Metadata-Version: 2.1
Name: grobid
Version: 0.1.3
Summary: Python library for serializing GROBID TEI XML to dataclass
Home-page: https://github.com/ram02z/grobid
License: MIT
Keywords: GROBID,XML,dataclass
Author: Omar Zeghouani
Author-email: omarzeghouanii@gmail.com
Requires-Python: >=3.10,<4.0
Classifier: License :: OSI Approved :: MIT License
Classifier: Programming Language :: Python :: 3
Classifier: Programming Language :: Python :: 3.10
Classifier: Topic :: Software Development :: Libraries :: Python Modules
Provides-Extra: json
Requires-Dist: bs4 (>=0.0.1,<0.0.2)
Requires-Dist: httpx (>=0.23.0,<0.24.0)
Requires-Dist: lxml (>=4.9.1,<5.0.0)
Requires-Dist: mashumaro (>=3.0.3,<4.0.0); extra == "json"
Project-URL: Repository, https://github.com/ram02z/grobid
Description-Content-Type: text/markdown

# grobid
> Python library for serializing GROBID TEI XML to [dataclasses](https://docs.python.org/3/library/dataclasses.html)

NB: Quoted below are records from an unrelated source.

-- ==== Sys2Proof/Config.lean ====
section
/-! DEFINITION. Config.lean: the numbers the manual fixes for every GN-3204, and the free values. -/

namespace Sys2Proof.Config

/-- Number of cue records in the pool (R29). -/
def poolSize : Nat := 2048

/-- Most records of one LOAD CUES or READ CUES (R38, R41). -/
def maxRecords : Nat := 18

/-- Bytes of one cue record on the link (11.8). -/
def cueBytes : Nat := 13

/-- Longest ring (2.3). -/
def maxRing : Nat := 256

/-- Scene records of the working library (R45). -/
def maxScenes : Nat := 32

/-- Cue records a stored library may hold (R193). -/
def maxStoredCues : Nat := 1024

/-- Entries of a layer's loop stack (R63). -/
def maxLoops : Nat := 4

/-- Zero-duration steps of one handling (R68). -/
def maxSteps : Nat := 16

/-- Notices the queue holds (R184). -/
def maxNotices : Nat := 16

/-- Complete frames the receive buffer holds (R180). -/
def maxFrames : Nat := 2

/-- Replies unsent at which dispatch waits (R180). -/
def maxUnsent : Nat := 2

/-- Highest LENGTH of a link frame (R176). -/
def maxPayload : Nat := 240

/-- Where every saturating counter stays (R189, R147, R148). -/
def counterTop : Nat := 65535

/-- One, for the factors U, A and M (00, Scaled factors). -/
def one : Nat := 1024

/-- Highest chain budget in mA (R136). -/
def maxBudget : Nat := 6000

/-- Ticks of the EGRESS debounce (R24). -/
def debounceTicks : Nat := 10

/-- Ticks of a gate window (R149). -/
def windowTicks : Nat := 100

/-- Ticks of the settle of an identify pass (R140). -/
def settleTicks : Nat := 2

/-- Ticks without a CKx transition that clear foreign active (R144). -/
def quietTicks : Nat := 10

/-- Nodes of one chain that are read at identify (R141). -/
def maxNodes : Nat := 128

/-- Longest hush in seconds (R19). -/
def maxHush : Nat := 600

/-- FREE VALUE (log 6). The order in which several notices of ONE event join the queue, where no rule of the
manual orders them: the `k`-th such choice takes the next notice at these places, one after the other. -/
opaque openOrder : Nat → List Nat

/-- FREE VALUE (log 17). What DIx returns at the `k`-th byte of a collect transfer, for a byte that the command's
operand does not list. -/
opaque lineByte : Nat → Byte

end Sys2Proof.Config
end

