/-! ### The frame path -/

/-- PERIOD_START, due on a RUNNING chain with records: with no render in flight, a render begins on the snapshot of
this moment and the pending frame, if any, is shifted; with one in flight, the frame latched last is shifted again and
counted if a latch word was sent since RUNNING was entered, and RENDER_LATE is set when the late mark was clear. The
next period start comes an effective period later. A snapshot holds the layers that R17 lets in with their level,
selector and presentation, U, applied A, the chain's nodes, the zone code of every node and the budget; the effective
period is the greater of P and the frame's time in whole ms, rounded up, plus 1 (R75, R76, R17, R49, R153, R81, R127,
R128, R129). When the command may be taken and the timer it leaves are the model's choices: log 4, log 15. -/
def Obligations.PeriodStartActs : Prop :=
  (∀ (c : Chain) (s : State), s.power.part = .awake → (s.port c).state = .running → (s.port c).periodTimer ≤ 1 →
     (s.port c).transfer = none → (s.port c).waiting = [] → s.count c ≠ 0 →
     ∃ t, exec (.periodStart c) s = .next t ∧
       (t.port c).periodTimer = (s.port c).effectivePeriod (s.count c) + (s.port c).periodTimer ∧
       t.arb = s.arb ∧ t.dir = s.dir ∧ t.pool = s.pool ∧ t.amb = s.amb ∧
       (t.port c).pendingFrame = (s.port c).pendingFrame ∧ (t.port c).lastLatched = (s.port c).lastLatched ∧
       ((s.comp c).render = none →
         (t.comp c).render = some (s.snapshot c) ∧ (t.comp c).lateMark = false ∧
           (t.port c).repeatedFrames = (s.port c).repeatedFrames ∧
           (t.port c).transfer = (s.port c).pendingFrame.map fun f => .duty f .pending false) ∧
       ((s.comp c).render ≠ none →
         (t.comp c).render = (s.comp c).render ∧ (t.comp c).lateMark = true ∧
           ((s.comp c).lateMark = false → t.link.flag .renderLate ≠ .clear) ∧
           ((s.port c).latchedSince = true →
             (t.port c).repeatedFrames = min ((s.port c).repeatedFrames + 1) 65535 ∧
               (t.port c).transfer = (s.port c).lastLatched.map fun f => .duty f .repeated false) ∧
           ((s.port c).latchedSince = false →
             (t.port c).transfer = none ∧ (t.port c).repeatedFrames = (s.port c).repeatedFrames))) ∧
  (∀ (c : Chain) (s : State),
    (s.snapshot c).u = s.arb.u ∧
      (s.snapshot c).a = (if s.amb.overrideOn then s.amb.overrideValue else s.amb.measured) ∧
      (s.snapshot c).budget = (s.port c).budget ∧
      (s.snapshot c).zones = s.dir.nodesA.map (fun n => n.zone) ++ s.dir.nodesB.map (fun n => n.zone) ∧
      (s.snapshot c).nodes.length = s.count c ∧
      (∀ k n, (s.dir.nodes c)[k]? = some n → (s.snapshot c).nodes[k]? = some
        ({ position := k, packed := if c = .a then k else s.dir.nodesA.length + k, zone := n.zone,
           source := n.source, gains := n.gains, currents := n.currents, cap := n.cap,
           status := n.status } : SnapNode)) ∧
      ((s.snapshot c).layers.map (fun l => l.slot)).Pairwise (· < ·) ∧
      ∀ l : SnapLayer, l ∈ (s.snapshot c).layers ↔
        ((s.layer l.slot).state = .running ∨ (s.layer l.slot).state = .starved) ∧
          (isScene l.slot = true → s.arb.floor ≤ (s.layer l.slot).level ∧ s.arb.master = true ∧
            (s.arb.hush = 0 ∨ (s.layer l.slot).level = 7)) ∧
          l.level = (s.layer l.slot).level ∧ l.selector = (s.layer l.slot).selector ∧
          l.presentation =
            (let k := s.layer l.slot
             if k.sweepActive then
               .sweep k.captured.colour k.captured.opacity k.captured.width k.captured.trail k.captured.reverse
                 k.captured.duration k.elapsed
             else .plain k.colour k.opacity)) ∧
  ∀ (p : Port) (n : Nat), ∃ m,
    (let work := (16 + 48 * n + 16 + 8 * n) * min (max ((p.pre + 1) * 2 ^ (p.sel + 1)) 4) 512
     work ≤ m * 48000 ∧ ∀ k, work ≤ k * 48000 → m ≤ k) ∧
    p.effectivePeriod n = max p.period (m + 1)

/-- RENDER_COMPLETE of a render in flight: with no shift out of the send buffer, its frame is the pending frame, last S
and last T are its own, and BUDGET_LIMIT is set when a run of scaled renders begins; during such a shift the frame waits
(R79, R80, R100, R101). That a duty frame shift cut off from the send buffer counts as such a shift, and the shift of a
closing dark frame does not, is the model's reading: log 14, log 40. -/
def Obligations.RenderCompletes : Prop :=
  ∀ (c : Chain) (s : State) (p : Snapshot), s.power.part = .awake → (s.comp c).render = some p →
    (s.comp c).buffer = none →
    ∃ t, exec (.renderComplete c) s = .next t ∧ t.arb = s.arb ∧ t.dir = s.dir ∧ t.pool = s.pool ∧
      ((s.port c).shiftingDuty = false →
        t.port c = { s.port c with pendingFrame := some p.frame } ∧
          t.comp c = { s.comp c with render := none, buffer := none, lastScale := p.frame.scale,
                                     lastTotal := p.frame.total, scaleMark := decide (p.frame.scale < 4096) } ∧
          (p.frame.scale < 4096 → (s.comp c).scaleMark = false → t.link.flag .budgetLimit ≠ .clear)) ∧
      ((s.port c).shiftingDuty = true →
        t.port c = s.port c ∧ t.comp c = { s.comp c with buffer := some p.frame })
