theorem exec_keeps_ranges (c : Instr) (s : State) : Leaves (exec c s) (KeepsRanges s) := by
  have same := KeepsRanges.refl s
  cases c with
  | powerOn hi => exact leaves_next.mpr (.rebooted s s hi)
  | startupComplete =>
    refine leaves_next.mpr ?_
    split
    · exact same.load.enterAwake.settle
    · exact same
  | supplyRemoval => exact leaves_next.mpr ((KeepsRanges.rebooted s s s.power.plantHigh).withLink id)
  | tick order => exact leaves_next.mpr (same.tick order)
  | hushExpiry =>
    refine leaves_next.mpr ?_
    split
    · have expired : KeepsRanges s s.expireHush :=
        (same.withFactors (fun ⟨u, _, amb⟩ => ⟨u, Nat.zero_le _, amb⟩) :
          KeepsRanges s { s with arb := { s.arb with hush := 0 } }).raise _
      exact expired.settle
    · exact same
  | egressLineChange asserted =>
    refine leaves_next.mpr ?_
    split
    · exact same
    · exact same.withFactors fun k => k
  | debouncedAssertion =>
    refine leaves_next.mpr ?_
    split
    · have taken : KeepsRanges s s.takeEgressLevel := same.withFactors fun k => k
      have latched : KeepsRanges s s.takeEgressLevel.latchEgress := (taken.setLayer _ _).raise _
      apply KeepsRanges.settle
      split
      · exact latched.lightEgress.cancelSleep
      · exact latched
    · exact same
  | debouncedDeassertion =>
    refine leaves_next.mpr ?_
    split
    · exact same.withFactors fun k => k
    · exact same
  | luxEdge =>
    refine leaves_next.mpr ?_
    split
    · exact same.withFactors fun k => k
    · exact same
  | gateWindowEnd =>
    refine leaves_next.mpr ?_
    split
    · apply KeepsRanges.settle
      apply KeepsRanges.raiseIf
      exact same.withFactors fun ⟨u, hush, amb⟩ => ⟨u, hush, Ambient.inRange.judge amb _⟩
    · exact same
  | periodStart c =>
    refine leaves_next.mpr ?_
    split
    · exact ((same.onPort (c := c) fun _ hp => by exact hp).periodStart c).settle
    · exact same
  | renderComplete c =>
    refine leaves_next.mpr ?_
    unfold State.finishRender
    split
    · split
      · split
        · exact (same.setComp _ _).settle
        · exact (same.completeRender _ _).settle
      · exact same
    · exact same
  | latchPoint c =>
    have read : ∀ d, KeepsRanges s { s with dir := d } := fun d => same.withLink id
    refine leaves_next.mpr ?_
    split
    · split
      · rename_i f o _
        unfold State.latchDuty
        refine (read _).onPort fun p hp => ?_
        cases o <;> exact hp
      · unfold State.latchDarkFrame
        exact (read _).onPort fun p hp => by exact hp
      · exact same
    · exact same
  | shiftEnd c trailer =>
    refine leaves_next.mpr ?_
    split
    · split
      · exact ((same.judgeTrailer _ _ _).afterTransfer _).settle
      · exact same
    · exact same
  | identifyRequestEnd c =>
    refine leaves_next.mpr ?_
    split
    · exact same.onPort fun _ hp => by exact hp
    · exact same
  | settleEnd c =>
    refine leaves_next.mpr ?_
    split
    · exact same.onPort fun _ hp => by exact hp
    · exact same
  | collectEnd c returned =>
    refine leaves_next.mpr ?_
    split
    · exact (same.completePass c _ _).settle
    · exact same
  | collectMarkerTimeout c =>
    refine leaves_next.mpr ?_
    split
    · exact ((same.onPort fun p hp => by rw [Port.beginNext_inRange]; exact hp).queueAll _).settle
    · exact same
  | foreignActivity c =>
    refine leaves_next.mpr ?_
    split
    · have heard : KeepsRanges s
          (s.onPort c fun p => { p with foreignActive := true, quietTimer := Config.quietTicks }) :=
        same.onPort fun _ hp => hp
      apply KeepsRanges.settle
      split
      · exact heard
      · exact heard.release c
    · exact same
  | foreignQuiet c =>
    refine leaves_next.mpr ?_
    split
    · exact same.onPort fun _ hp => by exact hp
    · exact same
  | frameReceived characters =>
    refine leaves_next.mpr ?_
    split
    · exact KeepsRanges.settle (same.withLink fun hl => hl.takeCharacters characters)
    · exact same
  | framingError =>
    refine leaves_next.mpr ?_
    split
    · exact KeepsRanges.settle (same.withLink fun hl => hl.framingError)
    · exact same
  | interByteTimeout =>
    refine leaves_next.mpr ?_
    split
    · exact KeepsRanges.settle (same.withLink fun ⟨crc, framing, _, rest⟩ => ⟨crc, framing, countUp_le _, rest⟩)
    · exact same
  | linkBreak => exact leaves_next.mpr (by split; exacts [same.withLink id, same])
  | waitIdleEnd => exact leaves_next.mpr (by split; exacts [same.withLink id, same])
  | transmitComplete =>
    refine leaves_next.mpr ?_
    split
    · exact KeepsRanges.settle (same.withLink fun hl => hl.sent _)
    · exact same
  | unknownKind kind tag p =>
    exact leaves_next.mpr (by split; exacts [(same.takeFrame.reply _ _ _).settle, same])
  | reportKindDiscard kind tag p =>
    exact leaves_next.mpr (by split; exacts [(same.takeFrame.raise _).settle, same])
  | ping tag p => exact leaves_next.mpr (same.serve fun _ => id)
  | getStatus tag p => exact leaves_next.mpr (same.serve fun _ => id)
  | getCounters tag p => exact leaves_next.mpr (same.serve fun t ht => ht.getCounters p)
  | setEventMask tag p => exact leaves_next.mpr (same.serve fun t ht => ht.withLink id)
  | clearEvents tag p => exact leaves_next.mpr (same.serve fun t ht => ht.withLink id)
  | startLayer tag p =>
    refine leaves_next.mpr (same.serve fun t ht => ?_)
    rcases startLayer_cases p t with ⟨-, -, e, -⟩ | ⟨_, i, r, -, -, -, -, -, -, -, -, e⟩ <;> rw [e]
    exacts [ht, ht.startRing i r]
  | startScene tag p =>
    refine leaves_next.mpr (same.serve fun t ht => ?_)
    rcases startScene_cases p t with ⟨-, -, e, -⟩ | ⟨i, c, -, -, -, -, -, -, -, e⟩ <;> rw [e]
    exacts [ht, ht.startRing i _]
  | stopLayerImmediate tag p => exact leaves_next.mpr (same.serve fun t ht => ht.stopLayer p)
  | stopLayerAtEnd tag p => exact leaves_next.mpr (same.serve fun t ht => ht.stopLayer p)
  | setLevel tag p => exact leaves_next.mpr (same.serve fun t ht => ht.setLevel p)
  | getLayer tag p =>
    exact leaves_next.mpr (same.serve fun t ht => by unfold getLayer; split <;> exact ht)
  | setMaster tag p => exact leaves_next.mpr (same.serve fun t ht => ht.setMaster p)
  | hush tag p => exact leaves_next.mpr (same.serve fun t ht => ht.hush p)
  | setPolicy tag p => exact leaves_next.mpr (same.serve fun t ht => ht.setPolicy p)
  | raiseAlert tag p =>
    refine leaves_next.mpr (same.serve fun t ht => ?_)
    rcases raiseAlert_cases p t with ⟨-, -, e, -⟩ | ⟨exclusive, -, -, e⟩ <;> rw [e]
    exacts [ht, ht.raiseAlert _ _]
  | clearAlertAtEnd tag p => exact leaves_next.mpr (same.serve fun t ht => ht.clearAlertRequest p)
  | clearAlertImmediate tag p => exact leaves_next.mpr (same.serve fun t ht => ht.clearAlertRequest p)
  | loadCues tag p =>
    refine leaves_next.mpr (same.serve fun t ht => ?_)
    rcases loadCues_cases p t with ⟨-, -, e, -⟩ | ⟨_, _, -, -, -, -, e⟩ <;> rw [e]
    exacts [ht, ht.withLink id]
  | readCues tag p =>
    refine leaves_next.mpr (same.serve fun t ht => ?_)
    unfold readCues
    dsimp only
    split <;> exact ht
  | putScene tag p => exact leaves_next.mpr (same.serve fun t ht => ht.putScene p)
  | putSceneRemove tag p => exact leaves_next.mpr (same.serve fun t ht => ht.putScene p)
  | getScene tag p =>
    refine leaves_next.mpr (same.serve fun t ht => ?_)
    unfold getScene
    split
    · exact ht
    · split <;> exact ht
  | enumerate tag p => exact leaves_next.mpr (same.serve fun t ht => ht.onChain fun c => ht.enumerate c)
  | getNode tag p =>
    refine leaves_next.mpr (same.serve fun t ht => ?_)
    unfold getNode
    split
    · exact ht
    · dsimp only
      split
      · exact ht
      · split <;> exact ht
  | putCatalog tag p =>
    refine leaves_next.mpr (same.serve fun t ht => ?_)
    unfold putCatalog
    split
    · split
      · exact ht
      · split
        · exact ht
        · exact ht.withLink id
    · exact ht
  | getCatalog tag p =>
    exact leaves_next.mpr (same.serve fun t ht => by unfold getCatalog; split <;> exact ht)
  | putZoneSpan tag p =>
    refine leaves_next.mpr (same.serve fun t ht => ?_)
    unfold putZoneSpan
    split
    · split
      · exact ht
      · split
        · exact ht
        · exact ht.withLink id
    · exact ht
  | lockCatalog tag p =>
    refine leaves_next.mpr (same.serve fun t ht => ?_)
    unfold lockCatalog
    split
    · exact ht
    · exact ht.withLink id
  | setChainTiming tag p =>
    exact leaves_next.mpr (same.serve fun t ht => ht.onChain fun c => ht.setTiming _ _ _ c)
  | setChainBudget tag p =>
    refine leaves_next.mpr (same.serve fun t ht => ht.onChain fun c => ?_)
    unfold State.setBudget
    exact ht.onPort fun _ hp => hp.budgeted _
  | setChainStateOff tag p =>
    exact leaves_next.mpr (same.serve fun t ht => ht.onChain fun c => ht.setChainState _ c)
  | setChainStateOn tag p =>
    exact leaves_next.mpr (same.serve fun t ht => ht.onChain fun c => ht.setChainState _ c)
  | reclaimChain tag p => exact leaves_next.mpr (same.serve fun t ht => ht.onChain fun c => ht.reclaim c)
  | setCurve tag p => exact leaves_next.mpr (same.serve fun t ht => ht.setCurve p)
  | setAmbientOverrideOn tag p => exact leaves_next.mpr (same.serve fun t ht => ht.setAmbientOverride p)
  | setAmbientOverrideOff tag p => exact leaves_next.mpr (same.serve fun t ht => ht.setAmbientOverride p)
  | getAmbient tag p => exact leaves_next.mpr (same.serve fun _ => id)
  | vehicleEvent tag p => exact leaves_next.mpr (same.serve fun t ht => ht.vehicleEvent p)
  | putTrigger tag p =>
    refine leaves_next.mpr (same.serve fun t ht => ?_)
    rcases putTrigger_cases p t with ⟨-, -, e, -⟩ | ⟨_, _, -, e⟩ <;> rw [e]
    exacts [ht, ht.withLink id]
  | getTrigger tag p =>
    exact leaves_next.mpr (same.serve fun t ht => by unfold getTrigger; split <;> exact ht)
  | storeSettings tag p =>
    refine leaves_next.mpr (same.serve fun t ht => ?_)
    unfold storeSettings
    split
    · exact ht
    · split
      · exact ht
      · exact ht.withLink id
  | storeLibrary tag p =>
    refine leaves_next.mpr (same.serve fun t ht => ?_)
    unfold storeLibrary
    split
    · exact ht
    · split
      · exact ht
      · exact ht.withLink id
  | storeWriteEnd matched =>
    refine leaves_next.mpr ?_
    split
    · exact (same.endWrite matched).settle
    · exact same
  | restart tag p =>
    refine leaves_next.mpr (same.serve fun t ht => ?_)
    unfold restart
    split
    · exact ht
    · exact ht.holdFor _
  | restartTaken =>
    refine leaves_next.mpr ?_
    split
    · exact (KeepsRanges.rebooted s s s.power.plantHigh).withLink id
    · exact same
  | sleep tag p =>
    refine leaves_next.mpr (same.serve fun t ht => ?_)
    rcases sleep_cases t with ⟨-, -, e, -⟩ | ⟨-, -, -, e⟩ <;> rw [e]
    exacts [ht, ht.fallAsleep]
  | dormantEntry =>
    refine leaves_next.mpr ?_
    split
    · exact same.trans ⟨id, fun k => k⟩
    · exact same
  | wakeByLink => exact leaves_next.mpr (by split; exacts [same.wake, same])
  | wakeByEgress => exact leaves_next.mpr (by split; exacts [same.wake, same])
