-- ==== Sys2Proof/Syntax.lean ====
section
/-! DEFINITION. The commands of OFDMTX, one constructor per row of spec/opcode_table.json (spec/30_encoding.md R71),
with the operands R72 and R78 give them. -/

namespace Sys2Proof

/-- One command. Operands are numbers, as 30_encoding.md R78 writes them; `Instr.wf` bounds them by their fields. -/
inductive Instr where
  /-- `OFDM_PARAM rb0, rb1, rb2, rb3`: OP 0x01, four 8-bit encoding codes, block 0 in the lowest byte. -/
  | ofdmParam (rb0 rb1 rb2 rb3 : Nat)
  /-- `FRAME_PARAM n`: OP 0x02, a two's-complement 32-bit payload length in bytes. -/
  | frameParam (len : Int)
  /-- `ASSEMBLE`: OP 0x03. -/
  | assemble
  /-- `SCRAMBLE seed` (also spelt `DESCRAMBLE seed`, R79): OP 0x04, an unsigned 32-bit seed. -/
  | scramble (seed : Nat)
  /-- `TAIL_RESET`: OP 0x05. -/
  | tailReset
  /-- `CONV_ENCODE`: OP 0x06. -/
  | convEncode
  /-- `PUNCTURE`: OP 0x07. -/
  | puncture
  /-- `INTERLEAVE`: OP 0x08. -/
  | interleave
  /-- `DEINTERLEAVE`: OP 0x09. -/
  | deinterleave
  /-- `SPLIT`: OP 0x0A. -/
  | split
  /-- `ENCODE_FRAME seed`: OP 0x0B, an unsigned 32-bit seed. -/
  | encodeFrame (seed : Nat)
  deriving DecidableEq, Repr

end Sys2Proof
end

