-- ==== Sys2Proof/Machine/Framing.lean ====
section
/-! DEFINITION. ASSEMBLE, SCRAMBLE and TAIL_RESET (spec/41_assemble_scramble_tail.md R101, R104, R109). -/

namespace Sys2Proof.Machine

/-- The payload bits: byte 0 first, bit 0 of each byte first (R101, 20_memory.md R53 (a)). -/
def State.payloadBits (s : State) (size : Nat) : List Bool :=
  (List.range size).flatMap (fun i => (List.range 8).map (fun b => (s.cell .psdu i).getLsbD b))

/-- The bits ASSEMBLE writes from cell 0 on: 16 service zeros, the payload, zeros up to N_DATA_BITS (R101, R102). -/
def State.assembledBits (s : State) : List Bool :=
  List.replicate serviceBits false ++ s.payloadBits s.frame.psduSize.toNat ++
    List.replicate (s.frame.nDataBits.toNat - (serviceBits + 8 * s.frame.psduSize.toNat)) false

/-- What ASSEMBLE leaves (R101). -/
def State.assembled (s : State) : State :=
  (s.writeCells .data (numbered 0 (s.assembledBits.map bitCell))).setLen .data s.frame.nDataBits.toNat

/-- The stage ASSEMBLE, PSDU to DATA (R101). -/
def assembleStage (s : State) : StageResult :=
  runStage 0x03
    (s.needFrame.or (s.needLen .psdu s.frame.psduSize.toNat))
    (s.loseBuf .data) s.assembled

/-- ASSEMBLE (R101). -/
def execAssemble (s : State) : Host.Outcome State Fault Refusal := finish 0x03 (assembleStage s)

/-- What SCRAMBLE leaves: the register is loaded from the seed and keeps the state after the last bit (R104). -/
def State.scrambled (s : State) (seed : Nat) : State :=
  ((s.writeCells .scr (numbered 0
        ((scrambleOut (BitVec.ofNat 7 seed) (s.bits .data s.frame.nDataBits.toNat)).map bitCell))).setLen .scr
      s.frame.nDataBits.toNat).setScrState
    (scrambleEnd (BitVec.ofNat 7 seed) (s.bits .data s.frame.nDataBits.toNat))

/-- The stage SCRAMBLE, DATA to SCR; after a fault the register is unspecified (R104, 60_exceptions.md R170; log 6). -/
def scrambleStage (seed : Nat) (s : State) : StageResult :=
  runStage 0x04
    (((s.needFrame.or (s.needLen .data s.frame.nDataBits.toNat)).or (needSeed seed)).or
      (s.needBits .data s.frame.nDataBits.toNat))
    ((s.loseBuf .scr).setScrState (Config.freeScrState s.freeCount))
    (s.scrambled seed)

/-- SCRAMBLE (R104). -/
def execScramble (seed : Nat) (s : State) : Host.Outcome State Fault Refusal := finish 0x04 (scrambleStage seed s)

/-- T = N_DATA_BITS - N_PAD - 6, the first of the six tail cells (R109). -/
def State.tailStart (s : State) : Nat := s.frame.nDataBits.toNat - s.frame.nPad.toNat - tailBits

/-- What TAIL_RESET leaves: six zeros from T on (R109). -/
def State.tailCleared (s : State) : State :=
  s.writeCells .scr (numbered s.tailStart (List.replicate tailBits 0))

/-- The stage TAIL_RESET, six cells of SCR in place; it reads no cell (R109). -/
def tailResetStage (s : State) : StageResult :=
  runStage 0x05
    (s.needFrame.or (s.needLen .scr s.frame.nDataBits.toNat))
    (s.loseBuf .scr) s.tailCleared

/-- TAIL_RESET (R109). -/
def execTailReset (s : State) : Host.Outcome State Fault Refusal := finish 0x05 (tailResetStage s)

end Sys2Proof.Machine
end

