-- ==== Sys2Proof/Machine/Dispatch.lean ====
section
/-! DEFINITION. The meaning of each command, one arm per constructor of `Instr`. -/

namespace Sys2Proof.Machine

def exec (i : Instr) (s : State) : Host.Outcome State Fault Refusal :=
  match i with
  | .ofdmParam rb0 rb1 rb2 rb3 => Sys2Proof.Machine.execOfdmParam rb0 rb1 rb2 rb3 s
  | .frameParam len => Sys2Proof.Machine.execFrameParam len s
  | .assemble => Sys2Proof.Machine.execAssemble s
  | .scramble seed => Sys2Proof.Machine.execScramble seed s
  | .tailReset => Sys2Proof.Machine.execTailReset s
  | .convEncode => Sys2Proof.Machine.execConvEncode s
  | .puncture => Sys2Proof.Machine.execPuncture s
  | .interleave => Sys2Proof.Machine.execInterleave s
  | .deinterleave => Sys2Proof.Machine.execDeinterleave s
  | .split => Sys2Proof.Machine.execSplit s
  | .encodeFrame seed => Sys2Proof.Machine.execEncodeFrame seed s

end Sys2Proof.Machine
end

[![Build Status](https://github.com/ram02z/grobid/workflows/tests/badge.svg)](https://github.com/ram02z/grobid/actions)
[![Coverage Status](https://coveralls.io/repos/github/ram02z/grobid/badge.svg)](https://coveralls.io/github/ram02z/grobid)
[![Latest Version](https://img.shields.io/pypi/v/grobid.svg)](https://pypi.python.org/pypi/grobid)
[![Python Version](https://img.shields.io/pypi/pyversions/grobid.svg)](https://pypi.python.org/pypi/grobid)
[![License](https://img.shields.io/badge/MIT-blue.svg)](https://opensource.org/licenses/MIT)

## Installation

Use `pip` to install:

```shell
$ pip install grobid
$ pip install grobid[json] # for JSON serializable dataclass objects
```


You can also download the `.whl` file from the release section:

```shell
$ pip install *.whl
```

## Usage

### Client

In order to convert an academic PDF to TEI XML file, we use GROBID's REST
services. Specifically the [processFulltextDocument](https://grobid.readthedocs.io/en/latest/Grobid-service/#apiprocessfulltextdocument) endpoint.


```python
from pathlib import Path
from grobid.models.form import Form, File
from grobid.models.response import Response

pdf_file = Path("<your-academic-article>.pdf")
with open(pdf_file, "rb") as file:
    form = Form(
        file=File(
            payload=file.read(),
            file_name=pdf_file.name,
            mime_type="application/pdf",
        )
    )
    c = Client(base_url="<base-url>", form=form)
    try:
        xml_content = c.sync_request().content  # TEI XML file in bytes
    except GrobidClientError as e:
        print(e)
```

where `base-url` is the URL of the GROBID REST service

> You can use `https://cloud.science-miner.com/grobid/` to test

#### [Form](https://github.com/ram02z/grobid/blob/master/src/grobid/models/form.py#L20)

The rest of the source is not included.